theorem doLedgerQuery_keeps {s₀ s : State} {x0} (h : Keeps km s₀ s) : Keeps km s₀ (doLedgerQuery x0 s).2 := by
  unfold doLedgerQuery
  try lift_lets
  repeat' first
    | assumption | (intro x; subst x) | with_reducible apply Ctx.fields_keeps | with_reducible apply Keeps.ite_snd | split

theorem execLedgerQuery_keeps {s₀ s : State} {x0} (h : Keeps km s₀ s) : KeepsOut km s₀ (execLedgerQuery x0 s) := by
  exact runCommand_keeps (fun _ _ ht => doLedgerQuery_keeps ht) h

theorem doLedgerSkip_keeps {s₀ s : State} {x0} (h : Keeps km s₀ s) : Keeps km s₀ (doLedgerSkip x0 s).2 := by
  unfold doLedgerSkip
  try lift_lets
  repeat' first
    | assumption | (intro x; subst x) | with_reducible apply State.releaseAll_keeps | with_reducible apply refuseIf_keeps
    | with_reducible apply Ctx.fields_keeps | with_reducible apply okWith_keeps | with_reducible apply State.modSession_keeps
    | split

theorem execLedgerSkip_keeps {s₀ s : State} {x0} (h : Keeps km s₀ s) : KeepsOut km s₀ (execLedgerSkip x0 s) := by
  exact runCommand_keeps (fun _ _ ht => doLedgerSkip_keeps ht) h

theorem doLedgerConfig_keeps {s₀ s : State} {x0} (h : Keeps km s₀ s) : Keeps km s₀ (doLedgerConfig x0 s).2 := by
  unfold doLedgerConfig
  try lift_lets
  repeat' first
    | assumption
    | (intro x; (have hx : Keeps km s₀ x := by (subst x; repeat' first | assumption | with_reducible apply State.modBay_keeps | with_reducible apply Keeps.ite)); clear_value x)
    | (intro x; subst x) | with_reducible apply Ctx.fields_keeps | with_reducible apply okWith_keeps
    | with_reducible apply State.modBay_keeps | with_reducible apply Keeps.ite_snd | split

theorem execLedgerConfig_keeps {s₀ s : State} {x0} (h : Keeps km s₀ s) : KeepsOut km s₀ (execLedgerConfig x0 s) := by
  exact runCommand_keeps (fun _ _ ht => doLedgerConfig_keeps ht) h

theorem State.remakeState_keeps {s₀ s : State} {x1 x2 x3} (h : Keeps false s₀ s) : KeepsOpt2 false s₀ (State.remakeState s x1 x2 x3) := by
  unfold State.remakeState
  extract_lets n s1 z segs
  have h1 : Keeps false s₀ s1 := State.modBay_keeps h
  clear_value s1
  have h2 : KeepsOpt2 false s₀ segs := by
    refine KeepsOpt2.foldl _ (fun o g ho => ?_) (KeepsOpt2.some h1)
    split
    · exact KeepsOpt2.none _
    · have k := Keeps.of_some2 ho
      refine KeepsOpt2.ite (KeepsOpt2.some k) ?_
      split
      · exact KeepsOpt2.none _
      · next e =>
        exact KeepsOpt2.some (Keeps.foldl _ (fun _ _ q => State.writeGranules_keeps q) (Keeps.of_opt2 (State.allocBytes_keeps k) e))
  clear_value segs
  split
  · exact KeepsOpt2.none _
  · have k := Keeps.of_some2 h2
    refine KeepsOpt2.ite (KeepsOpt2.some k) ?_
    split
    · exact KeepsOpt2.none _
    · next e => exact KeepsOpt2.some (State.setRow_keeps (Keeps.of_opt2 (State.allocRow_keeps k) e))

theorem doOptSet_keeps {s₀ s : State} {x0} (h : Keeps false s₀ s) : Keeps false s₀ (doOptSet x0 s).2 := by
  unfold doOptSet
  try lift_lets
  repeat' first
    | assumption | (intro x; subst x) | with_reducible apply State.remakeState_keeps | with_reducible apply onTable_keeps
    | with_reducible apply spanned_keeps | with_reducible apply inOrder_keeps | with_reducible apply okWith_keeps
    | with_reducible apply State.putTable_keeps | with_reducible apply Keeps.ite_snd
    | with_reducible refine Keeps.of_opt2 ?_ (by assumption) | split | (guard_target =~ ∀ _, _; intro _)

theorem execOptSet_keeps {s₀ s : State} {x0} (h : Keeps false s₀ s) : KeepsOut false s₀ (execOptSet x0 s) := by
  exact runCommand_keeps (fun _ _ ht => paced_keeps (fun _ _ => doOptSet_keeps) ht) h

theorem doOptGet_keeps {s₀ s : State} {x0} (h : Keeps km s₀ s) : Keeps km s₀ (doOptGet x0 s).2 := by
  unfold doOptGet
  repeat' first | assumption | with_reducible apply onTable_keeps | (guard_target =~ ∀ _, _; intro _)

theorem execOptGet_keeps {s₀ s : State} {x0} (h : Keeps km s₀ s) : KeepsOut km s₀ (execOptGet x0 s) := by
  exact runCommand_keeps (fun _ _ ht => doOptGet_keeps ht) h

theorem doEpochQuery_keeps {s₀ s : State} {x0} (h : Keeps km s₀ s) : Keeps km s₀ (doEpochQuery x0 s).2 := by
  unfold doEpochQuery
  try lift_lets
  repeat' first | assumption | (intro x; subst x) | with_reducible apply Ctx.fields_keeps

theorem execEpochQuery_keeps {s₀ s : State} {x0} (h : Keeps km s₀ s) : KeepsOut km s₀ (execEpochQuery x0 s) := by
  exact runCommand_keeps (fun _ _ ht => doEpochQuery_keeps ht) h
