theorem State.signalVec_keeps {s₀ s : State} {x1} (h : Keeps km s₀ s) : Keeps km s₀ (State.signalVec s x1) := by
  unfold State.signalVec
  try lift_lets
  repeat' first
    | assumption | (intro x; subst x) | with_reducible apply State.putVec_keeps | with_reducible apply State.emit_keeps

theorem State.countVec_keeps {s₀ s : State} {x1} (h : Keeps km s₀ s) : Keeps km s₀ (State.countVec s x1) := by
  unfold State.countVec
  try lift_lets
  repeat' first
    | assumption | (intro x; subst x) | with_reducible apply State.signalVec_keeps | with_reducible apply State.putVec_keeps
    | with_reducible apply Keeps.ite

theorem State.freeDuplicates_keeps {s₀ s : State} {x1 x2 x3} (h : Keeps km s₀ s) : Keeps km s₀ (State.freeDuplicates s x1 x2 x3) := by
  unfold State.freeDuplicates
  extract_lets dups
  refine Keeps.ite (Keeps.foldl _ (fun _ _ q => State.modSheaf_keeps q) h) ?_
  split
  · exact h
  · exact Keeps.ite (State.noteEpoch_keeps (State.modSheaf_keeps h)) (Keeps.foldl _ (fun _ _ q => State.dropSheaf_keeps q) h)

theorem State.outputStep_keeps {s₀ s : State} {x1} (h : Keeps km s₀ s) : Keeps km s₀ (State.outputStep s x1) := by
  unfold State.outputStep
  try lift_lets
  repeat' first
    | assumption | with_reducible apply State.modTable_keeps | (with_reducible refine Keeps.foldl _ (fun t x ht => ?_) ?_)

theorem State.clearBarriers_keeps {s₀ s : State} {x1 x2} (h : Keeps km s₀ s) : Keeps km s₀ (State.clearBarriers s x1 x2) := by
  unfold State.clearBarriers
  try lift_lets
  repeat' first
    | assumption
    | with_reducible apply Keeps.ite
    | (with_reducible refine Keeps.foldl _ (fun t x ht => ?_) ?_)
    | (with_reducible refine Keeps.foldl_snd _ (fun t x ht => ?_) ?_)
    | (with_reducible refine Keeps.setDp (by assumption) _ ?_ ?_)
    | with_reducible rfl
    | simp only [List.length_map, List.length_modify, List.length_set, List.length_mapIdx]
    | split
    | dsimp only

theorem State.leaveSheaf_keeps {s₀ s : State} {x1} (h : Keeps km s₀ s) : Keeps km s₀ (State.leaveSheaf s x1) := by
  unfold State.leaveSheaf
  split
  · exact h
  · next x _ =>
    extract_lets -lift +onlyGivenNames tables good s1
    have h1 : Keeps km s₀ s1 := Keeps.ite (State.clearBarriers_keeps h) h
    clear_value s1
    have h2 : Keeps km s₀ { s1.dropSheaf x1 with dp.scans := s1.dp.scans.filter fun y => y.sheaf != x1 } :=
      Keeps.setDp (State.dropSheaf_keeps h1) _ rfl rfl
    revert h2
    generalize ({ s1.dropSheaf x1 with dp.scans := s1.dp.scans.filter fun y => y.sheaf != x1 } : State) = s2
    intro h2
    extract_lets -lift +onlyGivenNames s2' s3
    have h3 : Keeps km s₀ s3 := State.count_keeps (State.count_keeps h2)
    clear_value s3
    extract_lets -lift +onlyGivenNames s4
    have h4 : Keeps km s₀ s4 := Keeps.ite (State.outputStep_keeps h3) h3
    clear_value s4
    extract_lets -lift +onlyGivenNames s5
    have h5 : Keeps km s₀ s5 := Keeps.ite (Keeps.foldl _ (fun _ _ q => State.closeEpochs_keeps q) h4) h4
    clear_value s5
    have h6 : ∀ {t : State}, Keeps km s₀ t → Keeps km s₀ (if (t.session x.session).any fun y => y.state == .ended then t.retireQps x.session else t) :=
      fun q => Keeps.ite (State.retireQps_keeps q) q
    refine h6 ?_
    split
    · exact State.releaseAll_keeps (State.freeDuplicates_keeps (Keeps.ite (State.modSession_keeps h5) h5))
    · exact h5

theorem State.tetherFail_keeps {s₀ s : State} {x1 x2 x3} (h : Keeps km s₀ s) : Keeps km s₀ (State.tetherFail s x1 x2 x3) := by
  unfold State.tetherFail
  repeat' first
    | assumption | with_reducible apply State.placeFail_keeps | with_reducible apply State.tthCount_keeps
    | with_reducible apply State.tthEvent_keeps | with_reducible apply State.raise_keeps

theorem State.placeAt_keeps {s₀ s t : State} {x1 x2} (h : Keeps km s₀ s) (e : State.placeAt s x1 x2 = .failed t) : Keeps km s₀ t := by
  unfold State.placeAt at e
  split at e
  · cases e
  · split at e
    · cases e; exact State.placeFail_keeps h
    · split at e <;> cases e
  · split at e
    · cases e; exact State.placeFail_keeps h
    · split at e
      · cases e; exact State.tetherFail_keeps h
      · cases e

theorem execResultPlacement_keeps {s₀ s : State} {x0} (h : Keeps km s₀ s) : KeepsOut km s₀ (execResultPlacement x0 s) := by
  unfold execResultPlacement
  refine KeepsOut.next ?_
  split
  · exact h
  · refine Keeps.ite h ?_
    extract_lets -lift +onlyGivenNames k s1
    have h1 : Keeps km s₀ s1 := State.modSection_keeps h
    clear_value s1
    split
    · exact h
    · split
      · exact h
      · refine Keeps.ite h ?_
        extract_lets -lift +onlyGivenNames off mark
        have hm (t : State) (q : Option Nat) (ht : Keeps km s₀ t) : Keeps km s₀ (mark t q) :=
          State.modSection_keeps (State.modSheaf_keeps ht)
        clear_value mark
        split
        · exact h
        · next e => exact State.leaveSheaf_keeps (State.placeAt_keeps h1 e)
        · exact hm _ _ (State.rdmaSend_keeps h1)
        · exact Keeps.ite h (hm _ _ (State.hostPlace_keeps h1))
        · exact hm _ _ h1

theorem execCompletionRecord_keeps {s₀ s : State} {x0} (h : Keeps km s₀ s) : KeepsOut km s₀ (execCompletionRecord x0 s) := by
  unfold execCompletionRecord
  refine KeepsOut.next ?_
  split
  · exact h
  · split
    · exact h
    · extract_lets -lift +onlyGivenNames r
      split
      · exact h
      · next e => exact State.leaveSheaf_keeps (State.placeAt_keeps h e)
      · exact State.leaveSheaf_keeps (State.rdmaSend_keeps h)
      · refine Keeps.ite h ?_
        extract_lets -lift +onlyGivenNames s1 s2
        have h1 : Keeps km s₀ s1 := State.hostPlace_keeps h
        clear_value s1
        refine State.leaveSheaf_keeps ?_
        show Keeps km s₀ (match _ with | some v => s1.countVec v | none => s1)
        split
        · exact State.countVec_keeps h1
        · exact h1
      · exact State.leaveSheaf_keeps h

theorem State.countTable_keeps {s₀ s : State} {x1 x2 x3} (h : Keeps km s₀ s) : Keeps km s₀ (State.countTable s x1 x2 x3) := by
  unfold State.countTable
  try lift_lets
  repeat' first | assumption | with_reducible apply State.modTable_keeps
........
* **WHAT YOU SHOULD DO**: Pull out every line of the entries that includes the word "KeepsOut".

* **PROBLEM SOLUTION**:
theorem execLedgerQuery_keeps {s₀ s : State} {x0} (h : Keeps km s₀ s) : KeepsOut km s₀ (execLedgerQuery x0 s) := by
theorem execLedgerSkip_keeps {s₀ s : State} {x0} (h : Keeps km s₀ s) : KeepsOut km s₀ (execLedgerSkip x0 s) := by
theorem execLedgerConfig_keeps {s₀ s : State} {x0} (h : Keeps km s₀ s) : KeepsOut km s₀ (execLedgerConfig x0 s) := by
theorem execOptSet_keeps {s₀ s : State} {x0} (h : Keeps false s₀ s) : KeepsOut false s₀ (execOptSet x0 s) := by
theorem execOptGet_keeps {s₀ s : State} {x0} (h : Keeps km s₀ s) : KeepsOut km s₀ (execOptGet x0 s) := by
theorem execEpochQuery_keeps {s₀ s : State} {x0} (h : Keeps km s₀ s) : KeepsOut km s₀ (execEpochQuery x0 s) := by
theorem execResultPlacement_keeps {s₀ s : State} {x0} (h : Keeps km s₀ s) : KeepsOut km s₀ (execResultPlacement x0 s) := by
  refine KeepsOut.next ?_
theorem execCompletionRecord_keeps {s₀ s : State} {x0} (h : Keeps km s₀ s) : KeepsOut km s₀ (execCompletionRecord x0 s) := by
  refine KeepsOut.next ?_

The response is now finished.